Здесь нет руин, Тесеев и Персеев, здесь местное южное население, плохо сочетающееся с представлениями об античности, но все равно: сейчас я — частичка Греции. Мы как бы вне всего. Просыпаюсь я безо всякого будильника, прекрасно выспавшимся, как раз чтобы неспешно свершить утренний туалет и выйти к завтраку. Это дома нужен будильник, чтобы каждое утро с усилием продирать глаза. После завтрака я возвращаюсь к себе в номер, беру свою соломенную шляпу; сбегаю единым духом по свежевымытой лестнице, от которой веет влажной прохладой, двери отеля бесшумно расступаются передо мной, и вот я на вольном воздухе. Стоя на ступенях, я как будто еще раз просыпаюсь (балкон не в счет, с него все кажется каким-то чуть-чуть игрушечным). И я следую, как это у меня уже заведено, по своему обычному маршруту, чувствуя себя немножко Кантом, который, говорят, в этом вопросе был весьма консервативен; по его прогулкам горожане даже проверяли часы. Такой точностью я похвастаться не могу, но ведь я же далеко не Кант. Звенят цикады. И я иду. Перебегаю, шустро семеня, дорогу и через ограду вижу слегка волнующуюся синеву моря и сам становлюсь чуточку взволнованным. Я знаю, море прохладное, несмотря на длительную предшествующую жару. Волны, ласковые издалека, но вполне ощутимо шлепающие тебя по ноге, по спине. Надо купить банку пепси-колы, так у меня заведено. Гречанка-продавщица настолько прекрасна, что глаза каждый раз отказываются поверить в увиденное, хотя видели они ее всего лишь вчера. Я чувствую в животе холод и пустоту, когда первый раз за день вижу ее. Пока даю ей деньги, беру банку и сдачу, я чувствую, что я где-то не здесь, на каком-то небе. Не иначе на седьмом. И почему-то так обидно думать, что она забудет меня.

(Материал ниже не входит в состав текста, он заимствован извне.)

theorem Steps.inv {s t : State} (h : Steps s t) (hs : s.Inv) : t.Inv := by
  obtain ⟨hsp, ⟨hwf, hsize⟩, hcode, ⟨hlow, hhigh⟩, hceiling⟩ := hs
  obtain ⟨hcodeEq, hlimitEq, -, hsizeEq⟩ := h.sameParameters
  have hrun : uncountedTicks s.runState = 0 := by rw [h.running]; rfl
  have hmem : t.MemoryLegal := ⟨h.memory_wf hwf, hsizeEq ▸ hsize⟩
  have hcodeLegal : t.CodeLegal := by rw [State.CodeLegal, State.codeSize, hcodeEq]; exact hcode
  refine ⟨h.spLegal hsp, hmem, hcodeLegal, ?_⟩
  rw [State.CeilingKept, State.CountersLegal, hlimitEq]
  obtain ⟨hgo, hbelow, hmin, hmax, hcount⟩ | ⟨⟨c, hstop⟩, hbelow, hmin, hmax, hcount⟩ := h.counters
  · rw [hgo]
    simp only [uncountedTicks] at *
    omega
  · rw [hstop]
    simp only [uncountedTicks] at *
    omega

end Sys2Proof.Machine

open Sys2Proof Sys2Proof.Machine

/-- Settles O16: each part of the invariant is kept by every case of a step; the two counters move together, and only
from below the ceiling. -/
theorem stepKeepsTheInvariant : Obligations.StepKeepsTheInvariant :=
  fun _ _ hs hstep => (step_eq_next_iff.mp hstep).inv hs

/-- Settles O17: no case of a step writes one of them. -/
theorem stepKeepsTheParameters : Obligations.StepKeepsTheParameters :=
  fun _ _ hstep => (step_eq_next_iff.mp hstep).sameParameters

/-- Settles O52: the two ways the counters of a step can move. -/
theorem countersOnlyGrow : Obligations.CountersOnlyGrow := by
  intro s t hstep
  obtain ⟨-, -, hmin, hmax, hcount⟩ | ⟨-, -, hmin, hmax, hcount⟩ := (step_eq_next_iff.mp hstep).counters
  · omega
  · omega

end

section
/-! What a program cannot observe (R28): two states that differ only in hidden state take the same steps. -/

namespace Sys2Proof.Machine

/-- `s` with other hidden contents: the stack cells, `data_address`, `ir` and data memory. -/
def State.withHidden (s : State) (stack : List Word) (dataAddress : Word) (ir : CodeWord) (memory : Memory) : State :=
  { s with stack := stack, dataAddress := dataAddress, ir := ir, memory := memory }

theorem SameObservable.exists_withHidden {s s' : State} (h : SameObservable s s') :
    ∃ stack dataAddress ir memory, s' = s.withHidden stack dataAddress ir memory :=
  ⟨_, _, _, _, h.1⟩

/-! ## What the two states agree in -/

theorem SameObservable.sp_eq {s s' : State} (h : SameObservable s s') : s'.sp = s.sp := by
  obtain ⟨_, _, _, _, rfl⟩ := h.exists_withHidden
  rfl

theorem SameObservable.cap_eq {s s' : State} (h : SameObservable s s') : s'.cap = s.cap := h.2.1

theorem SameObservable.readStack_eq {s s' : State} (h : SameObservable s s') {i : Int} (hi : i ≤ s.sp) :
    readStack s' i = readStack s i := h.2.2.1 i hi

theorem SameObservable.tos_eq {s s' : State} (h : SameObservable s s') : s'.tos = s.tos := by
  rw [State.tos, h.sp_eq]
  exact h.readStack_eq le_rfl

theorem SameObservable.sos_eq {s s' : State} (h : SameObservable s s') : s'.sos = s.sos := by
  rw [State.sos, h.sp_eq]
  exact h.readStack_eq (by omega)

theorem SameObservable.memory_size_eq {s s' : State} (h : SameObservable s s') :
    s'.memory.size = s.memory.size := h.2.2.2.1

theorem SameObservable.inBounds_eq {s s' : State} (h : SameObservable s s') (a : Int) :
    s'.memory.inBounds a = s.memory.inBounds a := by
  rw [Memory.inBounds, h.memory_size_eq, Memory.inBounds]

theorem SameObservable.read_eq {s s' : State} (h : SameObservable s s') {a : Int} (ha : a ≠ 0) :
    s'.memory.read a = s.memory.read a := h.2.2.2.2 a ha

theorem toInt_ne_zero {a : Word} (h : a ≠ 0#32) : a.toInt ≠ 0 := fun h0 => h (BitVec.eq_of_toInt_eq h0)

theorem SameObservable.blocked_iff {s s' : State} (h : SameObservable s s') (i : Instr) :
    Blocked i s' ↔ Blocked i s := by
  unfold Blocked
  rw [h.sp_eq, h.cap_eq, h.tos_eq, h.sos_eq]

theorem SameObservable.lacksCell_iff {s s' : State} (h : SameObservable s s') (i : Instr) :
    LacksCell i s' ↔ LacksCell i s := by
  unfold LacksCell
  rw [h.sp_eq, h.tos_eq]

/-! ## What keeps the agreement -/

/-- Writing one value to one cell of both stacks makes them agree there. -/
theorem readStack_setStack_congr {s s' : State} {i j : Int} (v : Word) (hcap : s'.cap = s.cap) (h0 : 0 ≤ i)
    (h : j ≠ i → readStack s' j = readStack s j) :
    readStack (s'.setStack i v) j = readStack (s.setStack i v) j := by
  by_cases hj : j = i
  · subst hj
    by_cases h1 : j < s.cap
    · rw [readStack_setStack_same h0 h1, readStack_setStack_same h0 (hcap ▸ h1)]
    · rw [readStack_eq_none (.inr (by simp; omega)), readStack_eq_none (.inr (by simp; omega))]
  · rw [readStack_setStack_other h0 hj, readStack_setStack_other h0 hj, h hj]

/-- Writing one value to one cell of both memories keeps them equal where they were. -/
theorem Memory.read_set_congr {m m' : Memory} {a b : Int} (v : Word) (hm : m.wf = true) (hm' : m'.wf = true)
    (ha : m.inBounds a = true) (ha' : m'.inBounds a = true) (h : m'.read b = m.read b) :
    (m'.set a v).read b = (m.set a v).read b := by
  by_cases hb : b = a
  · rw [hb, Memory.read_set_same hm ha, Memory.read_set_same hm' ha']
  · rw [Memory.read_set_other ha hb, Memory.read_set_other ha' hb, h]

theorem SameObservable.fetched {s s' : State} (h : SameObservable s s') (w : CodeWord) :
    SameObservable (s.fetched w) (s'.fetched w) := by
  obtain ⟨_, _, _, _, rfl⟩ := h.exists_withHidden
  exact ⟨rfl, h.2⟩

theorem SameObservable.latched {s s' : State} (h : SameObservable s s') (a : Word) :
    SameObservable (s.latched a) (s'.latched a) := by
  obtain ⟨_, _, _, _, rfl⟩ := h.exists_withHidden
  exact ⟨rfl, h.2⟩

theorem SameObservable.counted {s s' : State} (h : SameObservable s s') : SameObservable s.counted s'.counted := by
  obtain ⟨_, _, _, _, rfl⟩ := h.exists_withHidden
  exact ⟨rfl, h.2⟩

theorem SameObservable.setStack {s s' : State} (h : SameObservable s s') {i : Int} (h0 : 0 ≤ i) (v : Word) :
    SameObservable (s.setStack i v) (s'.setStack i v) := by
  obtain ⟨_, _, _, _, rfl⟩ := h.exists_withHidden
  obtain ⟨-, hcap, hstack, hmem⟩ := h
  exact ⟨rfl, by simpa using hcap,
    fun j hj => readStack_setStack_congr v hcap h0 fun _ => hstack j hj, hmem⟩

/-- A cell that comes to life is written in both. -/
theorem SameObservable.grown_setStack {s s' : State} (h : SameObservable s s') (h0 : -1 ≤ s.sp) (v : Word) :
    SameObservable (s.grown.setStack (s.sp + 1) v) (s'.grown.setStack (s'.sp + 1) v) := by
  obtain ⟨_, _, _, _, rfl⟩ := h.exists_withHidden
  obtain ⟨-, hcap, hstack, hmem⟩ := h
  refine ⟨rfl, by simpa using hcap, fun j hj => ?_, hmem⟩
  have hle : j ≤ s.sp + 1 := hj
  refine readStack_setStack_congr v hcap (show 0 ≤ s.sp + 1 by omega) fun hne => hstack j ?_
  have hne' : j ≠ s.sp + 1 := hne
  omega

/-- Fewer live cells, and other visible registers changed alike, leave the agreement. -/
theorem SameObservable.lower {s s' : State} (h : SameObservable s s') {d : Int} (hd : d ≤ s.sp) (out : List Word) :
    SameObservable { s with sp := d, outputSeq := out } { s' with sp := d, outputSeq := out } := by
  obtain ⟨_, _, _, _, rfl⟩ := h.exists_withHidden
  obtain ⟨-, hcap, hstack, hmem⟩ := h
  exact ⟨rfl, hcap, fun j hj => hstack j (le_trans hj hd), hmem⟩

theorem SameObservable.withRegisters {s s' : State} (h : SameObservable s s') (pc : Word) (queue : List Word)
    (tick : Nat) : SameObservable { s with pc := pc, inputQueue := queue, tick := tick }
      { s' with pc := pc, inputQueue := queue, tick := tick } := by
  obtain ⟨_, _, _, _, rfl⟩ := h.exists_withHidden
  exact ⟨rfl, h.2⟩

theorem SameObservable.setMemory {s s' : State} (h : SameObservable s s') (hwf : s.memory.wf = true)
    (hwf' : s'.memory.wf = true) {a : Int} (ha : s.memory.inBounds a = true) (v : Word) :
    SameObservable { s with memory := s.memory.set a v } { s' with memory := s'.memory.set a v } := by
  have ha' : s'.memory.inBounds a = true := (h.inBounds_eq a).trans ha
  obtain ⟨_, _, _, _, rfl⟩ := h.exists_withHidden
  obtain ⟨-, hcap, hstack, hsize, hread⟩ := h
  exact ⟨rfl, hcap, hstack, hsize, fun b hb => Memory.read_set_congr v hwf hwf' ha ha' (hread b hb)⟩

Наконец, кончается полоса пляжа, кончаются прибрежные ресторанчики. И мой путь заканчивается скалистым обрывом. Я спускаюсь к воде. Ничего вокруг меня, только камень да вода. (Небо над головой.) Ну, разве еще какой-нибудь любитель уединения расположился где-нибудь вдалеке. Я остаюсь в плавках, достаю полотенце и ложусь на него.

О чем я думаю, лежа под обрывом у моря?

Да так. О многом. Обо всем.

Время затишья. Море плещется каким-то домашним, комнатным плеском.

Я вспоминаю, что я есть. Бывает, знаете, вода нальется в уши после купанья, и ходишь, недослыша. Я так и живу — с водой в ушах. И только сейчас вода вылилась из ушей. Помните ощущение тепленькой водички, вдруг образовавшейся в ухе? слышимость резко обогащается множеством ранее не слышимых звуков, звуковых оттенков. Да, я все-таки действительно существую. Да, теперь я вижу, что я существую.

Закрываю глаза и чувствую, как я парю, парю. И нету мне ни дна, ни покрышки.

Зеленые кольца перед закрытыми глазами.

Жаль, что нет чаек. Я, как это положено, долго-долго провожал бы их в небе глазами.

Море иногда чуть добрызгивает до меня.

Вся жизнь проходит передо мной бесконечными титрами.

Кто я? Я старик, вышедший из темного и промозглого дома на завалинку, на солнышко. Я обломок. Хорошо старику, обломку кораблекрушения, греть свои старые, почти не прогреваемые, как океаническая глубь, кости. Там тьма и холод.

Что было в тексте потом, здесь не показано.